Task statement
At the line that contains "transaction t =>", begin setting down every line word for word, and stop after the last line of the listing.

[[ Data under study open ]]

-- ==== Sys2Proof/Machine/State.lean ====
section
/-! DEFINITION. The state of the block: its eight registers (10_state.md R20, R35), what is in flight
on its ports (R33; 30_encoding.md R60, R76), and the host's side of its channels. -/

namespace Sys2Proof.Machine

/-- The architectural state: "exactly the eight registers of rule R35" (R20). -/
structure Registers where
  /-- CRC, the running CRC16-Modbus value (R22). -/
  crc    : Half
  /-- STATUS, the code of the most recent completed command other than STAT.READ (R23). -/
  status : Byte
  /-- FRM_VALID (R24). -/
  valid  : Bool
  /-- FRM_ID (R25). -/
  fid    : Byte
  /-- FRM_CMD (R26). -/
  fcmd   : Byte
  /-- FRM_LEN (R27). -/
  flen   : Half
  /-- FRM_PAY, "a sequence of exactly FRM_LEN bytes" (R28). -/
  fpay   : List Byte
  /-- FRM_CHK (R29). -/
  fchk   : Half
  deriving DecidableEq, Repr

/-- What a command yields: "exec(S, w, opds) -> (S', rsp)" (R9). -/
structure Result where
  regs : Registers
  rsp  : List Byte
  deriving DecidableEq, Repr

/-- The inputs the block samples on one rising edge of clk (R60). -/
structure PortIn where
  rstN     : Bool
  cmdValid : Bool
  cmdData  : CommandWord
  opdValid : Bool
  opdData  : OperandWord
  rspReady : Bool
  deriving DecidableEq, Repr

/-- The outputs the block drives between two rising edges of clk (R60). -/
structure PortOut where
  cmdReady : Bool
  opdReady : Bool
  rspValid : Bool
  rspData  : Byte
  rspLast  : Bool
  deriving DecidableEq, Repr

/-- Where the block stands in the sequence of R76: the in-flight state "that exists only at the port
level" (R33). -/
inductive Phase where
  /-- rst_n was 0 at the last edge: every ready and valid is held at 0 (R190). -/
  | held
  /-- No transaction is in progress (step 1 of R76 awaits a command word). -/
  | idle
  /-- Step 2 of R76: the accepted command word and the operand words taken so far, `opd[0]` first. -/
  | taking (w : CommandWord) (taken : List OperandWord)
  /-- Step 4 of R76: the response beats already transferred and those still to be sent. -/
  | sending (sent rest : List Byte)
  deriving DecidableEq, Repr

/-- What the outside world does to the block. -/
inductive HostInput where
  /-- The host issues a whole transaction and takes its whole response (R66, R204). -/
  | transaction (t : Transaction)
  /-- One rising edge of clk with these inputs (R60). -/
  | clockEdge (p : PortIn)
  deriving DecidableEq, Repr

/-- The whole machine as plain data. -/
structure State where
  /-- The block's registers. -/
  regs      : Registers
  /-- What is in flight on the ports (R33). -/
  phase     : Phase
  /-- Edges still to pass before the phase's ready or valid is driven: a free value (DESIGN CHOICE, log
  entry 5). -/
  stall     : Nat
  /-- How many free values have been drawn: the model's own counter (DESIGN CHOICE, log entry 5). -/
  draws     : Nat
  /-- The host's inputs still to come, the next one first (DESIGN CHOICE, log entry 2). -/
  inbox     : List HostInput
  /-- The responses of the completed transactions, the oldest first (R204; DESIGN CHOICE, log entry 3). -/
  responses : List (List Byte)
  deriving DecidableEq, Repr

/-- The block has no fault: "no trap, no halt and no stuck state caused by a command word" (R153), and
an error is a status code (R171). The type has no constructor, so no step raises one. -/
inductive Fault where
  deriving DecidableEq, Repr

/-- Why the model gives a step no meaning. -/
inductive Refusal where
  /-- An arm of `exec` without a meaning raises it; no arm does. Safe: the model stops. -/
  | notModelled (mnemonic : String)
  /-- `transact` raises it for a transaction with the wrong operand count: "A model refuses a
  transaction that is not well formed" (R66). Safe: the model stops where the block would go on. -/
  | operandCount
  /-- `issue` raises it for a whole transaction issued while an earlier command still lacks operand
  words: that earlier transaction had too few (R66, R199). Safe: the model stops. -/
  | commandIncomplete
  deriving DecidableEq, Repr

/-- The registers after reset (R35, R190). -/
def Registers.reset : Registers where
  crc    := 0xFFFF#16
  status := 0x00#8
  valid  := false
  fid    := 0x00#8
  fcmd   := 0x00#8
  flen   := 0#16
  fpay   := []
  fchk   := 0x0000#16

/-- The machine right after reset: "After reset the block is idle" (R192), with no input pending
(DEDUCED, log entry 10). -/
def State.reset : State where
  regs      := Registers.reset
  phase     := .idle
  stall     := 0
  draws     := 0
  inbox     := []
  responses := []

end Sys2Proof.Machine
end

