-- ==== Sys2Proof/Machine/Core.lean ====
section
/-! DEFINITION. The machine behind the host's interface. -/

def Sys2Proof.core : Host.Core :=
  { State := Sys2Proof.Machine.State, Fault := Sys2Proof.Machine.Fault,
    Refusal := Sys2Proof.Machine.Refusal, step := Sys2Proof.Machine.step,
    reset := Sys2Proof.Machine.State.reset }
end

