theorem effect_blind (h : RegsBlind r q) (i : Instr) : ResultBlind (effect i r) (effect i q) := by
  cases i with
  | crcInit => exact finishOk_blind (h.withCrc _) _
  | crcUpdate b =>
    simp only [effect, h.crc_eq]
    exact finishOk_blind (h.withCrc _) _
  | crcRead =>
    simp only [effect, h.crc_eq]
    exact finishOk_blind h _
  | frmLoad id cmd pay => exact loadFrame_blind h _ id cmd pay
  | frmEncode => exact blind_of_noFrame h fun p invalid => if_neg (Bool.eq_false_iff.mp invalid)
  | frmDecode raw =>
    exact blind_of_noFrame (f := checkFrame _ raw) h fun p invalid => if_pos invalid
  | frmRead => exact blind_of_noFrame h fun p invalid => if_neg (Bool.eq_false_iff.mp invalid)
  | statRead => exact ⟨h, by simp only [effect, finishWithoutWrite_rsp, h.status_eq]⟩

theorem answer_blind (h : RegsBlind r q) (t : Transaction) : ResultBlind (answer t r) (answer t q) := by
  unfold answer
  split
  · exact effect_blind h _
  · exact raise_blind h _

end Blind

/-! ### No step tells them apart -/

/-- The state with other registers. -/
def State.withRegs (s : State) (q : Registers) : State := { s with regs := q }

theorem frameBlind_withRegs {s : State} {q : Registers} (h : RegsBlind s.regs q) :
    FrameBlind s (s.withRegs q) := by
  rcases h with rfl | ⟨noFrame, _, _, _, _, _, rfl⟩
  · exact .inl rfl
  · exact .inr ⟨noFrame, _, _, _, _, _, rfl⟩

theorem exists_withRegs_of_frameBlind {s u : State} (h : FrameBlind s u) :
    ∃ q, RegsBlind s.regs q ∧ u = s.withRegs q := by
  rcases h with rfl | ⟨noFrame, _, _, _, _, _, rfl⟩
  · exact ⟨s.regs, .refl _, rfl⟩
  · exact ⟨_, .inr ⟨noFrame, _, _, _, _, _, rfl⟩, rfl⟩

theorem sameOutcome_frameBlind_refl (o : Host.Outcome State Fault Refusal) :
    SameOutcome FrameBlind o o := by
  cases o with
  | next s => exact .inl rfl
  | fault f => rfl
  | refused c => rfl

section Step

variable {s : State} {q : Registers} (h : RegsBlind s.regs q)
include h

theorem transact_blind (t : Transaction) :
    SameOutcome FrameBlind (transact t s) (transact t (s.withRegs q)) := by
  by_cases count : t.operands.length = need t.word
  · obtain ⟨regs, rsp⟩ := answer_blind h t
    rw [transact_of_count count, transact_of_count count, State.complete, State.complete, rsp]
    exact frameBlind_withRegs (s := { s with regs := _, responses := _ }) regs
  · rw [transact_of_wrong_count count, transact_of_wrong_count count]
    rfl

theorem perform_blind (t : Transaction) :
    SameOutcome FrameBlind (perform t s) (perform t (s.withRegs q)) := by
  by_cases count : t.operands.length = need t.word
  · obtain ⟨regs, rsp⟩ := answer_blind h t
    rw [perform_of_count count, perform_of_count count, rsp]
    exact frameBlind_withRegs (s := State.enter { s with regs := _ } _) regs
  · rw [perform, perform, transact_of_wrong_count count, transact_of_wrong_count count]
    rfl

theorem gather_blind (w : CommandWord) (taken : List OperandWord) :
    SameOutcome FrameBlind (gather w taken s) (gather w taken (s.withRegs q)) := by
  unfold gather
  split
  · exact frameBlind_withRegs (s := s.enter _) h
  · exact perform_blind h _

theorem transferBeat_blind (sent rest : List Byte) :
    FrameBlind (transferBeat sent rest s) (transferBeat sent rest (s.withRegs q)) := by
  unfold transferBeat
  split
  · exact frameBlind_withRegs (s := s.enter _) h
  · exact frameBlind_withRegs (s := State.enter { s with responses := _ } _) h

theorem transferEdge_blind (p : PortIn) :
    SameOutcome FrameBlind (transferEdge p s) (transferEdge p (s.withRegs q)) := by
  have waits : FrameBlind s (s.withRegs q) := frameBlind_withRegs h
  cases phase : s.phase with
  | held =>
    rw [transferEdge_held phase, transferEdge_held (s := s.withRegs q) phase]
    exact frameBlind_withRegs (s := { s with phase := _, stall := _ }) h
  | idle =>
    rw [transferEdge_idle phase, transferEdge_idle (s := s.withRegs q) phase]
    split
    · exact gather_blind h _ _
    · exact waits
  | taking w taken =>
    rw [transferEdge_taking phase, transferEdge_taking (s := s.withRegs q) phase]
    split
    · exact gather_blind h _ _
    · exact waits
  | sending sent rest =>
    rw [transferEdge_sending phase, transferEdge_sending (s := s.withRegs q) phase]
    split
    · exact transferBeat_blind h sent rest
    · exact waits

theorem portEdge_blind (p : PortIn) :
    SameOutcome FrameBlind (portEdge p s) (portEdge p (s.withRegs q)) := by
  unfold portEdge
  split
  · exact sameOutcome_frameBlind_refl _
  · change SameOutcome FrameBlind _ (if s.live then _ else _)
    split
    · exact transferEdge_blind h p
    · exact frameBlind_withRegs (s := { s with stall := _ }) h

/-- The registers play no part in what a host waits for. -/
theorem issue_blind (t : Transaction) :
    SameOutcome FrameBlind (issue t s) (issue t (s.withRegs q)) := by
  cases phase : s.phase with
  | held =>
    rw [issue_held phase, issue_held (s := s.withRegs q) phase]
    exact transact_blind (s := { s with phase := .idle, stall := 0 }) h t
  | idle =>
    rw [issue_idle phase, issue_idle (s := s.withRegs q) phase]
    exact transact_blind h t
  | taking w taken =>
    rw [issue_taking phase, issue_taking (s := s.withRegs q) phase]
    rfl
  | sending sent rest =>
    rw [issue_sending phase, issue_sending (s := s.withRegs q) phase]
    exact transact_blind
      (s := { s with phase := .idle, responses := s.responses ++ [sent ++ rest] }) h t

theorem step_blind : SameOutcome FrameBlind (step s) (step (s.withRegs q)) := by
  cases inbox : s.inbox with
  | nil =>
    rw [step_nil inbox, step_nil (s := s.withRegs q) inbox]
    exact frameBlind_withRegs h
  | cons input rest =>
    cases input with
    | transaction t =>
      rw [step_transaction inbox, step_transaction (s := s.withRegs q) inbox]
      exact issue_blind (s := { s with inbox := rest }) h t
    | clockEdge p =>
      rw [step_clockEdge inbox, step_clockEdge (s := s.withRegs q) inbox]
      exact portEdge_blind (s := { s with inbox := rest }) h p

end Step

/-- Settles O35: two such states differ in their registers alone, no step tells those apart, and neither
the outputs nor the responses depend on them. -/
theorem frameRegistersAreUnobservableWithoutAFrame :
    Obligations.FrameRegistersAreUnobservableWithoutAFrame := by
  unfold Obligations.FrameRegistersAreUnobservableWithoutAFrame
  intro s u h
  obtain ⟨q, regs, rfl⟩ := exists_withRegs_of_frameBlind h
  exact ⟨step_blind regs, rfl, rfl⟩

/-! ### STATUS (R31) -/

/-- No command but STAT.READ depends on STATUS: each of them overwrites it and reads other registers. -/
theorem effect_withStatus {i : Instr} (other : i ≠ .statRead) (r : Registers) (v : Byte) :
    effect i (r.withStatus v) = effect i r := by
  cases i with
  | crcInit => rfl
  | crcUpdate b => rfl
  | crcRead => rfl
  | frmLoad id cmd pay => rfl
  | frmEncode => rfl
  | frmDecode raw => rfl
  | frmRead => rfl
  | statRead => exact absurd rfl other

[[ Data under study closed ]]

Answer
    | transaction t =>
      rw [step_transaction inbox, step_transaction (s := s.withRegs q) inbox]
      exact issue_blind (s := { s with inbox := rest }) h t
    | clockEdge p =>
      rw [step_clockEdge inbox, step_clockEdge (s := s.withRegs q) inbox]
      exact portEdge_blind (s := { s with inbox := rest }) h p

end Step

/-- Settles O35: two such states differ in their registers alone, no step tells those apart, and neither
the outputs nor the responses depend on them. -/
theorem frameRegistersAreUnobservableWithoutAFrame :
    Obligations.FrameRegistersAreUnobservableWithoutAFrame := by
  unfold Obligations.FrameRegistersAreUnobservableWithoutAFrame
  intro s u h
  obtain ⟨q, regs, rfl⟩ := exists_withRegs_of_frameBlind h
  exact ⟨step_blind regs, rfl, rfl⟩

/-! ### STATUS (R31) -/

/-- No command but STAT.READ depends on STATUS: each of them overwrites it and reads other registers. -/
theorem effect_withStatus {i : Instr} (other : i ≠ .statRead) (r : Registers) (v : Byte) :
    effect i (r.withStatus v) = effect i r := by
  cases i with
  | crcInit => rfl
  | crcUpdate b => rfl
  | crcRead => rfl
  | frmLoad id cmd pay => rfl
  | frmEncode => rfl
  | frmDecode raw => rfl
  | frmRead => rfl
  | statRead => exact absurd rfl other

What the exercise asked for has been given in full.